= Work task =
In the entries below, which lines run from the one containing "and operands; its" to the one containing "(laneAddrs x uniform"? Copy exactly those lines, ends included, and no others.

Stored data
----------
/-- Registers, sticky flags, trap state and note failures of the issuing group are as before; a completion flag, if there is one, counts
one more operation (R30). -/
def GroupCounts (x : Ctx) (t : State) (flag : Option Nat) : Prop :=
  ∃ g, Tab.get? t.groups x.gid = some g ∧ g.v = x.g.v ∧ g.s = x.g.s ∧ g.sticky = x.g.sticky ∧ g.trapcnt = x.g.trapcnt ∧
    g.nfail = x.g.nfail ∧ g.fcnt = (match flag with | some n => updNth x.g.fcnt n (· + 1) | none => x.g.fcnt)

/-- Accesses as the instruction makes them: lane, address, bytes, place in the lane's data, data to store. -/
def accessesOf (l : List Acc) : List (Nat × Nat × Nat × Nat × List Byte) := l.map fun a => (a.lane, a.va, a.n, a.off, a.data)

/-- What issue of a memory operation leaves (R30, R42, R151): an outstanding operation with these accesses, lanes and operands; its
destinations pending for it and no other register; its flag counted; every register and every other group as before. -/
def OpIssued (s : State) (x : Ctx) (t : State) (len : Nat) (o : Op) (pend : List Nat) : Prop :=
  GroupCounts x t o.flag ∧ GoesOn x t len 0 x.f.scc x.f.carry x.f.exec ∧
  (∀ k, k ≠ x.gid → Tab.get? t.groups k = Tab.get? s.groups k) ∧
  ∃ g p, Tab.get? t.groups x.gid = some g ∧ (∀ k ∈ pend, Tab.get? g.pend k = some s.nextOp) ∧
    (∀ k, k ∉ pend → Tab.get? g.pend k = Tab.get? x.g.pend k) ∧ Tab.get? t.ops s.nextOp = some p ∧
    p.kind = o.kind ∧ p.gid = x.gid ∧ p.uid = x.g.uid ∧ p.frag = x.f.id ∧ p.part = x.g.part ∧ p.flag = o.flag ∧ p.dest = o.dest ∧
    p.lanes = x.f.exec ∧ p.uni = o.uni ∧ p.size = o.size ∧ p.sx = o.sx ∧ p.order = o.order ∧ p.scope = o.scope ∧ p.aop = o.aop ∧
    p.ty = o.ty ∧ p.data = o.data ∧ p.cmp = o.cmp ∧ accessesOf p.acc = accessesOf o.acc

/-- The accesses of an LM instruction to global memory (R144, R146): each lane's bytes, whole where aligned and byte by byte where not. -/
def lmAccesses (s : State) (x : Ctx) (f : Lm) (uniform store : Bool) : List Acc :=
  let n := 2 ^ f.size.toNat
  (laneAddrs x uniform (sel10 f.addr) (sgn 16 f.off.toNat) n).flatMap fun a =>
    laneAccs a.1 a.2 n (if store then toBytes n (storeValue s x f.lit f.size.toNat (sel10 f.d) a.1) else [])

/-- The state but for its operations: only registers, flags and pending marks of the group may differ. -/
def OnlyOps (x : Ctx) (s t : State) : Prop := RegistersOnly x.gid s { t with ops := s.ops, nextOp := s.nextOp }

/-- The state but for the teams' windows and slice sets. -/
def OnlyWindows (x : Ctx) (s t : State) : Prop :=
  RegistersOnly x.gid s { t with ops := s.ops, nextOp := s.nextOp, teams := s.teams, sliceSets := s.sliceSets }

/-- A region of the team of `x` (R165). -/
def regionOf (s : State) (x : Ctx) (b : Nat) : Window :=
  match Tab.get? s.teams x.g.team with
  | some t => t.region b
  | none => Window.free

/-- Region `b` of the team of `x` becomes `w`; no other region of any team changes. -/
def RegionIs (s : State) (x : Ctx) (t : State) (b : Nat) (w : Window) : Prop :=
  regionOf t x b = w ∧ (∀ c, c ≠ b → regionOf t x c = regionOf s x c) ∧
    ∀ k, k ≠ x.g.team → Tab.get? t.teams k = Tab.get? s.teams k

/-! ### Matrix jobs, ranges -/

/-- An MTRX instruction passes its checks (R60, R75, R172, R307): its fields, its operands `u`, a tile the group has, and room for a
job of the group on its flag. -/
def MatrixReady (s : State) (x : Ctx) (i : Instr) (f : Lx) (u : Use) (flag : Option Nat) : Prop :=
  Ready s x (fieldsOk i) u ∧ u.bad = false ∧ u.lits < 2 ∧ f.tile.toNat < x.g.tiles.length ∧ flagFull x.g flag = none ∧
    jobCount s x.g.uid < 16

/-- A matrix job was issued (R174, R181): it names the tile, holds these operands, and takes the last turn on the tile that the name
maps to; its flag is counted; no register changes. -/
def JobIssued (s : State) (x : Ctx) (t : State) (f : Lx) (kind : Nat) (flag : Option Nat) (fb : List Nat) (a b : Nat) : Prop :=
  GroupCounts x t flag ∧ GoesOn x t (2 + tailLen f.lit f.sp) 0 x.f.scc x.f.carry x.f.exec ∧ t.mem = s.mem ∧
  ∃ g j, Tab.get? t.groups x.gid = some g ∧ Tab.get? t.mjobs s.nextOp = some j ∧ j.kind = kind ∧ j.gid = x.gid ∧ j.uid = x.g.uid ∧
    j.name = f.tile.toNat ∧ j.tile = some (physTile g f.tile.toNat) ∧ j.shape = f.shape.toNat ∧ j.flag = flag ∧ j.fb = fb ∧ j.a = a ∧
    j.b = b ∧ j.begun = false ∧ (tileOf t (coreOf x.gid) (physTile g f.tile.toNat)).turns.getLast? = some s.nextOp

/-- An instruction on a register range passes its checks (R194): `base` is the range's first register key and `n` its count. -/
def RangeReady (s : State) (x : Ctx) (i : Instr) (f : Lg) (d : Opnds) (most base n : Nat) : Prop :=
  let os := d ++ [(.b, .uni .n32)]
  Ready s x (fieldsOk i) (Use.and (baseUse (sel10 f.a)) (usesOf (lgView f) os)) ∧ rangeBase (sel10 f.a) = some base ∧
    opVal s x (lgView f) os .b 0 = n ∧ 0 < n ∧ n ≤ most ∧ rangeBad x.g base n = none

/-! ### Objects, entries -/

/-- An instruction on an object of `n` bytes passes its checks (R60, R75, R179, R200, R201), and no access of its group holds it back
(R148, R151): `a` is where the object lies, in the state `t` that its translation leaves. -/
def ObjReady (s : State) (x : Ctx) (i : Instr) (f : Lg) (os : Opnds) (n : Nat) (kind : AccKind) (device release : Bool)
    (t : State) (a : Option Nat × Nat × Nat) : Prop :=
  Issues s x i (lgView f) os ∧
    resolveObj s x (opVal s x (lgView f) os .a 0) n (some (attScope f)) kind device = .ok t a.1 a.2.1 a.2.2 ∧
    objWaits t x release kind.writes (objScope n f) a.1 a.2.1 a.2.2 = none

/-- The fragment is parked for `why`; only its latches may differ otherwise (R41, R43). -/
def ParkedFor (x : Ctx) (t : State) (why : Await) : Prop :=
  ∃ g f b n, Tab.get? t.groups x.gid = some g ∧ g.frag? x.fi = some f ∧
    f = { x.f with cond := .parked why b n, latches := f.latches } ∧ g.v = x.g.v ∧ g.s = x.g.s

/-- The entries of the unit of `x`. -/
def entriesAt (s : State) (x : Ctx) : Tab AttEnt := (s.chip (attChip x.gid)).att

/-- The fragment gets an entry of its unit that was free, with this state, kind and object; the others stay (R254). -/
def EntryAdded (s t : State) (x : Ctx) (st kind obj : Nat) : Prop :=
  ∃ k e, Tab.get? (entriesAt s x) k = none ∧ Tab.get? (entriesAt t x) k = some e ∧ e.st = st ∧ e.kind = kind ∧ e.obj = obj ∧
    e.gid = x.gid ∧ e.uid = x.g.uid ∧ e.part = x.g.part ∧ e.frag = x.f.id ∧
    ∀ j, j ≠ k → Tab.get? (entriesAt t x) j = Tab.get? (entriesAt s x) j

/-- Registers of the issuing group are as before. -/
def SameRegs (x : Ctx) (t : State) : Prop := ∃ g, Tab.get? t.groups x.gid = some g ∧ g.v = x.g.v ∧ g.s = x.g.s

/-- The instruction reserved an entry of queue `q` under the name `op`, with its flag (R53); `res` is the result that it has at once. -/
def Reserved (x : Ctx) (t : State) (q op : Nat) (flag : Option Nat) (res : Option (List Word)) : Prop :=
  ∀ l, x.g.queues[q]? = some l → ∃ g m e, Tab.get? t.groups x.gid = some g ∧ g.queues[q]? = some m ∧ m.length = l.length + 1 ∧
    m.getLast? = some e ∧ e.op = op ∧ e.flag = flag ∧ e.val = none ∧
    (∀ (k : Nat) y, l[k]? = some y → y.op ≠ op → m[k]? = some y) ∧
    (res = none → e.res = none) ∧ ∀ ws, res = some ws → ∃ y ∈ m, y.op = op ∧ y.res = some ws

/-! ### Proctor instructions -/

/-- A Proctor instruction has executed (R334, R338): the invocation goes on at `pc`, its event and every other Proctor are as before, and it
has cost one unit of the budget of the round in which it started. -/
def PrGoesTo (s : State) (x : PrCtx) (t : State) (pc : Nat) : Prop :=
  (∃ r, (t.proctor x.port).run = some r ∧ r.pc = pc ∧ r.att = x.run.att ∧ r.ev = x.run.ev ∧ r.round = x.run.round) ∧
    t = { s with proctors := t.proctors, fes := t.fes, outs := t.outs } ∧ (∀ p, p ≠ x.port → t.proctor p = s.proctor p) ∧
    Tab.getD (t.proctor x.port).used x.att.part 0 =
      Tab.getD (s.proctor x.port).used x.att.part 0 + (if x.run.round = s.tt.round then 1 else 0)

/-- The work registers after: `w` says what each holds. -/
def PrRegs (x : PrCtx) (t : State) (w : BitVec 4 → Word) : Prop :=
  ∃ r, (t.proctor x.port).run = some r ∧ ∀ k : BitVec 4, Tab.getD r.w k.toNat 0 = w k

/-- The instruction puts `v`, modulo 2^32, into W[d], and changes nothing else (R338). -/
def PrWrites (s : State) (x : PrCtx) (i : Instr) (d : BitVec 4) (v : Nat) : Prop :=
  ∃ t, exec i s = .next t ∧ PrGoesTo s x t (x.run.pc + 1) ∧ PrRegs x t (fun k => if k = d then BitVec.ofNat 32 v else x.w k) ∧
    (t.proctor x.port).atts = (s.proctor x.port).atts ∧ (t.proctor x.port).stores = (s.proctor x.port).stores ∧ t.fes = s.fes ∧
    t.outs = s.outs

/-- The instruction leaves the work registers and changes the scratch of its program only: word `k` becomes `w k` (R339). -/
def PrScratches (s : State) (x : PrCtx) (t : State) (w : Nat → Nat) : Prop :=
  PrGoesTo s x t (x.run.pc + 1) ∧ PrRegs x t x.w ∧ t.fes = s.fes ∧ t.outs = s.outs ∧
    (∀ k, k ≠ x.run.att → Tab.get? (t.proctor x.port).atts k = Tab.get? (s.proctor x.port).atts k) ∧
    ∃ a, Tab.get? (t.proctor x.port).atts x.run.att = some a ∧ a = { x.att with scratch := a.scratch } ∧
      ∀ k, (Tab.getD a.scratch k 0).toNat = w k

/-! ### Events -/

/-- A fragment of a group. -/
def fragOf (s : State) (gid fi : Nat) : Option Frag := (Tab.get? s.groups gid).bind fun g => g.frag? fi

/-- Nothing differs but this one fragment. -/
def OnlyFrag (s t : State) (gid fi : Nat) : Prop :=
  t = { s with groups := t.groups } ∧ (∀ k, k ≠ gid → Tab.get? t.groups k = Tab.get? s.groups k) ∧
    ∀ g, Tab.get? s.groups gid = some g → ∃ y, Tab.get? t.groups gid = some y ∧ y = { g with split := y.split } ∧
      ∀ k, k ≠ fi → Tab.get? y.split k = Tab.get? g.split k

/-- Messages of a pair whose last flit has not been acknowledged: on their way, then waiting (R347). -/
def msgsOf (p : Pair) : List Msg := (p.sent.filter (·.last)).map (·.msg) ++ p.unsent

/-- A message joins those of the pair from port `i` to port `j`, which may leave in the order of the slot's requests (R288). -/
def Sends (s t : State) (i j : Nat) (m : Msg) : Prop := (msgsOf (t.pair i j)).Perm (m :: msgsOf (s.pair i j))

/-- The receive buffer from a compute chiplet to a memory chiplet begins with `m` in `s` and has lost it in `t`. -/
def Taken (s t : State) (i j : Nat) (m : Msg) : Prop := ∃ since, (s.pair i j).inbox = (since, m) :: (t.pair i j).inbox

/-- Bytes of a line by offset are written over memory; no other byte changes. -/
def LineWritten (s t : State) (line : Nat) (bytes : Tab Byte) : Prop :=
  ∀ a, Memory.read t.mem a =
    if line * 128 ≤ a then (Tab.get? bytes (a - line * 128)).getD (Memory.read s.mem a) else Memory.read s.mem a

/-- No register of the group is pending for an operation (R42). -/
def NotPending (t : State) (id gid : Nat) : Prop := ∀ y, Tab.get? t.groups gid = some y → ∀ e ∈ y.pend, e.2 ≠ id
----------
= Answer to this problem =
/-- What issue of a memory operation leaves (R30, R42, R151): an outstanding operation with these accesses, lanes and operands; its
destinations pending for it and no other register; its flag counted; every register and every other group as before. -/
def OpIssued (s : State) (x : Ctx) (t : State) (len : Nat) (o : Op) (pend : List Nat) : Prop :=
  GroupCounts x t o.flag ∧ GoesOn x t len 0 x.f.scc x.f.carry x.f.exec ∧
  (∀ k, k ≠ x.gid → Tab.get? t.groups k = Tab.get? s.groups k) ∧
  ∃ g p, Tab.get? t.groups x.gid = some g ∧ (∀ k ∈ pend, Tab.get? g.pend k = some s.nextOp) ∧
    (∀ k, k ∉ pend → Tab.get? g.pend k = Tab.get? x.g.pend k) ∧ Tab.get? t.ops s.nextOp = some p ∧
    p.kind = o.kind ∧ p.gid = x.gid ∧ p.uid = x.g.uid ∧ p.frag = x.f.id ∧ p.part = x.g.part ∧ p.flag = o.flag ∧ p.dest = o.dest ∧
    p.lanes = x.f.exec ∧ p.uni = o.uni ∧ p.size = o.size ∧ p.sx = o.sx ∧ p.order = o.order ∧ p.scope = o.scope ∧ p.aop = o.aop ∧
    p.ty = o.ty ∧ p.data = o.data ∧ p.cmp = o.cmp ∧ accessesOf p.acc = accessesOf o.acc

/-- The accesses of an LM instruction to global memory (R144, R146): each lane's bytes, whole where aligned and byte by byte where not. -/
def lmAccesses (s : State) (x : Ctx) (f : Lm) (uniform store : Bool) : List Acc :=
  let n := 2 ^ f.size.toNat
  (laneAddrs x uniform (sel10 f.addr) (sgn 16 f.off.toNat) n).flatMap fun a =>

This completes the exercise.